Os Cientistas acreditaram por décadas que arranjar em seqüência do genoma humano renderia automaticamente as seqüências das proteínas, os produtos funcionais dos genes, e as conduz assim a desembaraçar dos mecanismos atrás da biologia celular e da doença humanas. Contudo, um papel publicado na Ciência hoje pelo Instituto de Ludwig para a Investigação do Cancro (LICR) descreve um processo celular novo que molde alguma dúvida no paradigma aceitado de deduzir a seqüência de uma proteína da seqüência do ADN de seu gene.
Quando uma proteína é convidada para actuar em um processo celular, os segmentos (exons) do ADN do gene estão transcritos nos fragmentos do RNA, que são emendados então (juntado) junto de acordo com os sentidos codificados pelo ADN. O transcrito do RNA é traduzido então nos ácidos aminados que formam uma proteína.
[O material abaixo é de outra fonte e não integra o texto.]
-- ==== Sys2Proof/Machine/Transactions.lean ====
section
/-! DEFINITION. The host's transactions and the block's outputs (60_exceptions.md R215 to R222, R226). Each is atomic, and the
host performs them one at a time in an order of its own choice (R221), so a session is a list of them. -/

namespace Sys2Proof.Machine

/-- `reset`: every piece of state at its reset value (R215, 10_state.md R41). The random source is an input, not state, and is
not rewound: `draws` stays (log 3, DEDUCED, safe). -/
def State.resetBlock (s : State) : State := { State.reset with draws := s.draws }

/-- Whether a ROM fits, `L <= 3584` (20_memory.md R66). -/
def romFits (rom : List Byte) : Bool := decide (rom.length ≤ Config.maxRom)

/-- `load(rom)`: the bytes go to 0x200 + j; a ROM that does not fit changes nothing (R216, 20_memory.md R66). -/
def State.load (s : State) (rom : List Byte) : State :=
  if romFits rom then { s with mem := s.mem.writeBytes Config.programStart rom } else s

/-- One timer's tick: down by 1, floored at 0 (R209, R210). -/
def countDown (b : Byte) : Byte := if b.toNat > 0 then b - 1 else b

/-- `tick()`: both timers at once, faulted or not (R218). -/
def State.tick (s : State) : State := { s with dt := countDown s.dt, st := countDown s.st }

/-- `set_key(k, pressed)`; a k outside 0..15 changes nothing (R219). -/
def State.setKey (s : State) (k : Nat) (pressed : Bool) : State :=
  if h : k < 16 then { s with key := s.key.set k pressed h } else s

/-- `snapshot()` (R220). -/
def State.snapshot (s : State) : Framebuffer := s.fb

/-- The output sound_active (R211). -/
def State.soundActive (s : State) : Bool := s.st != 0

/-- The host's transactions (R226). -/
inductive Transaction where
  | reset
  | load (rom : List Byte)
  | step
  | tick
  | setKey (k : Nat) (pressed : Bool)
  | snapshot
  deriving DecidableEq, Repr

/-- What a transaction returns to the host (R226). -/
inductive Reply where
  /-- Nothing is returned. -/
  | done
  /-- The load was made. -/
  | loadOk
  /-- The ROM exceeds the remaining capacity (R216). -/
  | loadError
  /-- The interface refuses a key outside 0..15 (R219). -/
  | keyRefused
  /-- The framebuffer (R220). -/
  | screen (fb : Framebuffer)
  deriving DecidableEq, Repr

/-- The state after a transaction. -/
def transact (t : Transaction) (s : State) : Host.Outcome State Fault Refusal :=
  match t with
  | .reset            => .next s.resetBlock
  | .load rom         => .next (s.load rom)
  | .step             => step s
  | .tick             => .next s.tick
  | .setKey k pressed => .next (s.setKey k pressed)
  | .snapshot         => .next s

/-- What a transaction replies. -/
def reply (t : Transaction) (s : State) : Reply :=
  match t with
  | .load rom   => if romFits rom then .loadOk else .loadError
  | .setKey k _ => if k < 16 then .done else .keyRefused
  | .snapshot   => .screen s.snapshot
  | .reset | .step | .tick => .done

/-- A session: transactions one after another (R221). -/
def runSession : List Transaction → State → Host.Outcome State Fault Refusal
  | [], s => .next s
  | t :: ts, s =>
    match transact t s with
    | .next s'   => runSession ts s'
    | .fault r   => .fault r
    | .refused r => .refused r

end Sys2Proof.Machine
end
Quando a proteína é exigida já não pela pilha, está degradada por um complexo especializado chamado o ` proteasome'. Embora as proteínas funcional diferentes possam ser produzidas de uma seqüência do gene - pela alteração através da adição de moléculas pequenas aos ácidos aminados, pelo truncamento da seqüência, ou pela tradução de transcritos do RNA que omitem alguns exons - elas sejam variações em um tema determinado essencialmente pela seqüência do ADN do gene. Contudo os cientistas no LICR Ramificam em Bruxelas, Bélgica, têm mostrado agora que a seqüência de uma proteína humana pode realmente ser alterada pelo proteasome nas maneiras que são completamente unpredicted pela seqüência do gene. A descoberta é um processo novo para a proteína que processa e uma novela, até aqui papel insuspeito para o proteasome.
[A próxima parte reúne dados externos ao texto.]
/-! ALU. -/

/-- V-A-2. -/
theorem test_step_ld_imm : holds (step (fetching 0x6F42)) (fun t => t.reg 0xF == 0x42) = true := by decide
/-- V-A-3. -/
theorem test_step_add_imm :
    holds (step (withRegs (fetching 0x7001) [(0, 0xFF), (0xF, 0x55)])) (fun t => t.reg 0 == 0 && t.reg 0xF == 0x55) = true := by
  decide
/-- V-A-6. -/
theorem test_step_ld_reg : holds (step (withRegs (fetching 0x8120) [(2, 0x33)])) (fun t => t.reg 1 == 0x33) = true := by decide
/-- V-A-7. -/
theorem test_step_or :
    holds (step (withRegs (fetching 0x8121) [(1, 0xF0), (2, 0x0F), (0xF, 0x55)]))
      (fun t => t.reg 1 == 0xFF && t.reg 0xF == 0x55) = true := by decide
/-- V-A-8. -/
theorem test_step_and :
    holds (step (withRegs (fetching 0x8122) [(1, 0xF0), (2, 0x3C)])) (fun t => t.reg 1 == 0x30) = true := by decide
/-- V-A-9. -/
theorem test_step_xor :
    holds (step (withRegs (fetching 0x8123) [(1, 0xF0), (2, 0x3C)])) (fun t => t.reg 1 == 0xCC) = true := by decide
/-- V-A-11. -/
theorem test_step_add_reg :
    holds (step (withRegs (fetching 0x8AB4) [(0xA, 0xFF), (0xB, 1)])) (fun t => t.reg 0xA == 0 && t.reg 0xF == 1) = true := by
  decide
/-- V-A-16. -/
theorem test_step_add_reg_vf :
    holds (step (withRegs (fetching 0x8F14) [(0xF, 0xFF), (1, 1)])) (fun t => t.reg 0xF == 1) = true := by decide
/-- V-A-18. -/
theorem test_step_sub_borrow :
    holds (step (withRegs (fetching 0x8CD5) [(0xC, 5), (0xD, 7)])) (fun t => t.reg 0xC == 0xFE && t.reg 0xF == 0) = true := by
  decide
/-- V-A-20. -/
theorem test_step_sub_equal :
    holds (step (withRegs (fetching 0x8125) [(1, 5), (2, 5)])) (fun t => t.reg 1 == 0 && t.reg 0xF == 1) = true := by decide
/-- V-A-26. -/
theorem test_step_shr :
    holds (step (withRegs (fetching 0x8346) [(3, 1), (4, 0xFF)])) (fun t => t.reg 3 == 0 && t.reg 0xF == 1) = true := by decide
/-- V-A-27. -/
theorem test_step_shr_vf : holds (step (withRegs (fetching 0x8F06) [(0xF, 3)])) (fun t => t.reg 0xF == 1) = true := by decide
/-- V-A-29. -/
theorem test_step_subn_borrow :
    holds (step (withRegs (fetching 0x8127) [(1, 7), (2, 5)])) (fun t => t.reg 1 == 0xFE && t.reg 0xF == 0) = true := by decide
/-- V-A-30. -/
theorem test_step_subn_equal :
    holds (step (withRegs (fetching 0x8127) [(1, 5), (2, 5)])) (fun t => t.reg 1 == 0 && t.reg 0xF == 1) = true := by decide
/-- V-A-31. -/
theorem test_step_shl :
    holds (step (withRegs (fetching 0x830E) [(3, 0x81)])) (fun t => t.reg 3 == 2 && t.reg 0xF == 1) = true := by decide
/-- V-A-34. -/
theorem test_step_shl_vf : holds (step (withRegs (fetching 0x8F0E) [(0xF, 0x40)])) (fun t => t.reg 0xF == 0) = true := by decide
/-- V-A-35: with the random byte 0xAB. -/
theorem test_rnd_masks : holds (rndWith 0xAB 5 0x0F (fetching 0xC50F)) (fun t => t.reg 5 == 0x0B && t.draws == 1) = true := by decide
/-- V-A-36: a step of RND with kk = 0 consumes a byte, whatever it is. -/
theorem test_step_rnd_consumes : holds (step (fetching 0xC500)) (fun t => t.draws == 1 && t.pc == 0x202) = true := by decide

/-! Display. -/

/-- V-DRW-3: the corner, clipped. -/
theorem test_step_drw_clips :
    holds (step (withRegs (fetching 0xD015) [(0, 0x3E), (1, 0x1E)]))
      (fun t => litFrom t.fb 30 2 == [(30, 62), (30, 63), (31, 62)] && litFrom t.fb 0 2 == [] && t.reg 0xF == 0) = true := by decide
/-- V-DRW-8: a collision. -/
theorem test_step_drw_collides :
    holds (step { withPixels (fetching 0xD011) [(0, 2)] with i := 5 })
      (fun t => litFrom t.fb 0 1 == [] && t.reg 0xF == 1) = true := by decide
/-- log 26, by hand from R142 and R143: on a screen where the one pixel of the sprite is ON the first drawing toggles it, and the
second does not collide. -/
theorem test_second_drawing_without_collision :
    (drawSprite (togglePixel (Framebuffer.clear, false) 0 0).1 0 0 [0x80]).2 = true ∧
      (drawSprite (drawSprite (togglePixel (Framebuffer.clear, false) 0 0).1 0 0 [0x80]).1 0 0 [0x80]).2 = false := by decide
/-- V-CLS-1. -/
theorem test_step_cls :
    holds (step (withRegs (withPixels (fetching 0x00E0) [(0, 0), (31, 63)]) [(0xF, 0x55)]))
      (fun t => litFrom t.fb 0 1 == [] && litFrom t.fb 31 1 == [] && t.reg 0xF == 0x55) = true := by decide

/-! Keys and timers. -/

/-- V-K-1. -/
theorem test_step_skp :
    holds (step (withKeys (withRegs (fetching 0xE19E) [(1, 5)]) [5])) (fun t => t.pc == 0x204) = true := by decide
/-- V-K-5. -/
theorem test_step_skp_bad_index :
    holds (step (withRegs (fetching 0xE19E) [(1, 0x10)]))
      (fun t => t.fault == some .keyIndexOutOfRange && t.pc == 0x202) = true := by decide
/-- V-K-3. -/
theorem test_step_sknp : holds (step (withRegs (fetching 0xE1A1) [(1, 5)])) (fun t => t.pc == 0x204) = true := by decide
/-- V-K-4. -/
theorem test_step_sknp_not :
    holds (step (withKeys (withRegs (fetching 0xE1A1) [(1, 5)]) [5])) (fun t => t.pc == 0x202) = true := by decide
/-- V-K-6. -/
theorem test_step_skp_low_nibble :
    holds (stepUnder { Config.default with keyIndex := .lowNibble } (withKeys (withRegs (fetching 0xE19E) [(1, 0x15)]) [5]))
      (fun t => t.pc == 0x204) = true := by decide
/-- V-K-7. -/
theorem test_step_sknp_not_pressed :
    holds (stepUnder { Config.default with keyIndex := .notPressed } (withRegs (fetching 0xE1A1) [(1, 0x15)]))
      (fun t => t.pc == 0x204) = true := by decide
/-- V-K-8. -/
theorem test_step_ld_k_waits : holds (step (fetching 0xF30A)) (fun t => t == fetching 0xF30A) = true := by decide
/-- V-K-9. -/
theorem test_step_ld_k :
    holds (step (withKeys (fetching 0xF30A) [7, 3])) (fun t => t.reg 3 == 3 && t.pc == 0x202) = true := by decide
/-- V-T-1. -/
theorem test_step_ld_vx_dt :
    holds (step { fetching 0xF407 with dt := 0x3C }) (fun t => t.reg 4 == 0x3C && t.dt == 0x3C) = true := by decide
/-- V-T-2. -/
theorem test_step_ld_dt_vx : holds (step (withRegs (fetching 0xF315) [(3, 5)])) (fun t => t.dt == 5 && t.st == 0) = true := by decide
/-- V-T-3. -/
theorem test_step_ld_st_vx :
    holds (step (withRegs (fetching 0xF218) [(2, 0xA)])) (fun t => t.st == 0xA && t.soundActive && t.dt == 0) = true := by decide
/-- S10. -/
theorem test_tick : holds (transact .tick { State.reset with dt := 1 }) (fun t => t.dt == 0 && t.st == 0) = true := by decide

/-! Address register and memory. -/

/-- V-M-1. -/
theorem test_step_ld_i : holds (step (fetching 0xA300)) (fun t => t.i == 0x300) = true := by decide
/-- V-M-3. -/
theorem test_step_add_i :
    holds (step { withRegs (fetching 0xF01E) [(0, 1), (0xF, 0x55)] with i := 0xFFF })
      (fun t => t.i == 0x1000 && t.reg 0xF == 0x55) = true := by decide
/-- V-M-4. -/
theorem test_step_add_i_wraps :
    holds (step { withRegs (fetching 0xF01E) [(0, 2)] with i := 0xFFFF }) (fun t => t.i == 1) = true := by decide
/-- V-M-5. -/
theorem test_step_ld_f : holds (step (withRegs (fetching 0xF029) [(0, 0xA)])) (fun t => t.i == 0x32) = true := by decide
/-- V-M-7. -/
theorem test_step_ld_f_above : holds (step (withRegs (fetching 0xF029) [(0, 0x10)])) (fun t => t.i == 0x50) = true := by decide
/-- V-M-8. -/
theorem test_step_ld_b :
    holds (step { withRegs (fetching 0xF033) [(0, 0x9C)] with i := 0x300 })
      (fun t => t.bytesAtI 3 == [1, 5, 6] && t.i == 0x300) = true := by decide
/-- V-M-12. -/
theorem test_step_ld_b_wraps :
    holds (step { withRegs (fetching 0xF033) [(0, 0xFF)] with i := 0xFFE })
      (fun t => t.mem.read 0xFFE == 2 && t.mem.read 0xFFF == 5 && t.mem.read 0 == 5) = true := by decide
/-- V-M-13. -/
theorem test_step_ld_store :
    holds (step { withRegs (fetching 0xF255) [(0, 1), (1, 2), (2, 3), (3, 4)] with i := 0x300 })
      (fun t => t.bytesAtI 4 == [1, 2, 3, 0] && t.i == 0x300) = true := by decide
/-- V-M-15. -/
theorem test_step_ld_store_wraps :
    holds (step { withRegs (fetching 0xF155) [(0, 0x11), (1, 0x22)] with i := 0xFFF })
      (fun t => t.mem.read 0xFFF == 0x11 && t.mem.read 0 == 0x22) = true := by decide
/-- V-M-16. -/
theorem test_step_ld_load :
    holds (step { withBytes (withRegs (fetching 0xF265) [(3, 9)]) 0x300 [1, 5, 6, 7] with i := 0x300 })
      (fun t => t.reg 0 == 1 && t.reg 1 == 5 && t.reg 2 == 6 && t.reg 3 == 9 && t.i == 0x300) = true := by decide

/-! The load. -/

/-- S6. -/
theorem test_load : holds (transact (.load [0x00, 0x11, 0x22]) State.reset)
    (fun t => t.mem.read 0x200 == 0 && t.mem.read 0x201 == 0x11 && t.mem.read 0x202 == 0x22 && t.mem.read 0x203 == 0) = true := by
  decide
/-- Writing a byte its reset content keeps memory canonical: no entry is left. -/
theorem test_memory_write_back : (Memory.write (Memory.write [] 0x300 7) 0x1300 0) = [] := by decide

/-! Witnesses: concrete values that meet the hypotheses of the statements of Certificates/Slice0/Obligations.lean, clause by
clause. A next state is written `nextOr s o`. -/

/-- A key test of a register above 15 about to run. -/
def badKeyTest : State := withRegs (fetching 0xE19E) [(1, 0x10)]

/-- A CALL with the stack full about to run, at the last even address. -/
def fullCall : State := { State.reset with pc := 0xFFE, sp := 16 }.withFetchWord 16 0x2400

/-- A block stopped on a stack overflow. -/
def stopped : State := { State.reset with fault := some .stackOverflow }

theorem witness_reset_changes_state : ∃ s : State, s ≠ State.reset ∧ transact .reset s = .next s.resetBlock :=
  ⟨stopped, by decide, rfl⟩

theorem witness_invariant_step_raises :
    machineInv fullCall = true ∧ step fullCall = .next (nextOr fullCall (step fullCall)) ∧
      (nextOr fullCall (step fullCall)).fault = some .stackOverflow := ⟨by decide, rfl, by decide⟩

theorem witness_invariant_step_key :
    machineInv badKeyTest = true ∧ step badKeyTest = .next (nextOr badKeyTest (step badKeyTest)) ∧
      (nextOr badKeyTest (step badKeyTest)).fault = some .keyIndexOutOfRange := ⟨by decide, rfl, by decide⟩

theorem witness_invariant_when_stopped :
    machineInv (nextOr badKeyTest (step badKeyTest)) = true := by decide

theorem witness_transactions_canonical :
    (withBytes State.reset 0x300 [1, 2]).mem.wf = true ∧
      transactUnder Config.default (.load [9, 0]) (withBytes State.reset 0x300 [1, 2]) =
        .next ((withBytes State.reset 0x300 [1, 2]).load [9, 0]) := ⟨by decide, rfl⟩

/-- Two memories built in different orders. -/
theorem witness_canonical_memories : ∃ m n : Memory, m.wf = true ∧ n.wf = true ∧ (∀ a : Nat, m.read a = n.read a) ∧ m ≠ [] :=
  ⟨Memory.write (Memory.write [] 0x300 1) 0x0 2, Memory.write (Memory.write [] 0x0 2) 0x300 1, by decide, by decide,
    fun a => congrArg (fun m : Memory => m.read a)
      (show Memory.write (Memory.write [] 0x300 1) 0x0 2 = Memory.write (Memory.write [] 0x0 2) 0x300 1 by decide), by decide⟩

theorem witness_font_after_load :
    transactUnder Config.default .reset stopped = .next { State.resetUnder Config.default with draws := stopped.draws } ∧
      transactUnder Config.default (.load [1]) { State.resetUnder Config.default with draws := stopped.draws } =
        .next ({ State.resetUnder Config.default with draws := stopped.draws }.load [1]) := ⟨rfl, rfl⟩

theorem witness_framebuffer_kept :
    Transaction.step ≠ .reset ∧ decodeUnder .lowByte (fetching 0x1ABC).fetchWord = .ok (.jp 0xABC) ∧
      transactUnder Config.default .step (fetching 0x1ABC) =
        .next (nextOr State.reset (stepUnder Config.default (fetching 0x1ABC))) ∧
      Transaction.tick ≠ .reset ∧ transactUnder Config.default .tick stopped = .next stopped.tick :=
  ⟨by decide, by decide, rfl, by decide, rfl⟩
a emenda Cargo-Translational do `' foi descoberta quando a equipe de LICR analisou as seqüências pequenas da proteína que activam o sistema imunitário em resposta à presença de células cancerosas. Estes antígenos do peptide do `' forem criados quando os fragmentos proteasome uma proteína cancro-específica nos peptides, que são transportados então à superfície da pilha para marcar a pilha para a destruição imunológica. A equipe encontrou que um antígeno do peptide, que estimulou o sistema imunitário para reconhecer e destruir pilhas da melanoma, teve uma seqüência bastante ao contrário disso previsto por sua seqüência do gene. Em Cima da investigação mais, os pesquisadores encontraram que o proteasome tinha cortado um peptide em três e tinham tornado a reunir então as partes de modo que o antígeno do peptide reconhecido agora pelo sistema imunitário faltasse a parte de sua seqüência original.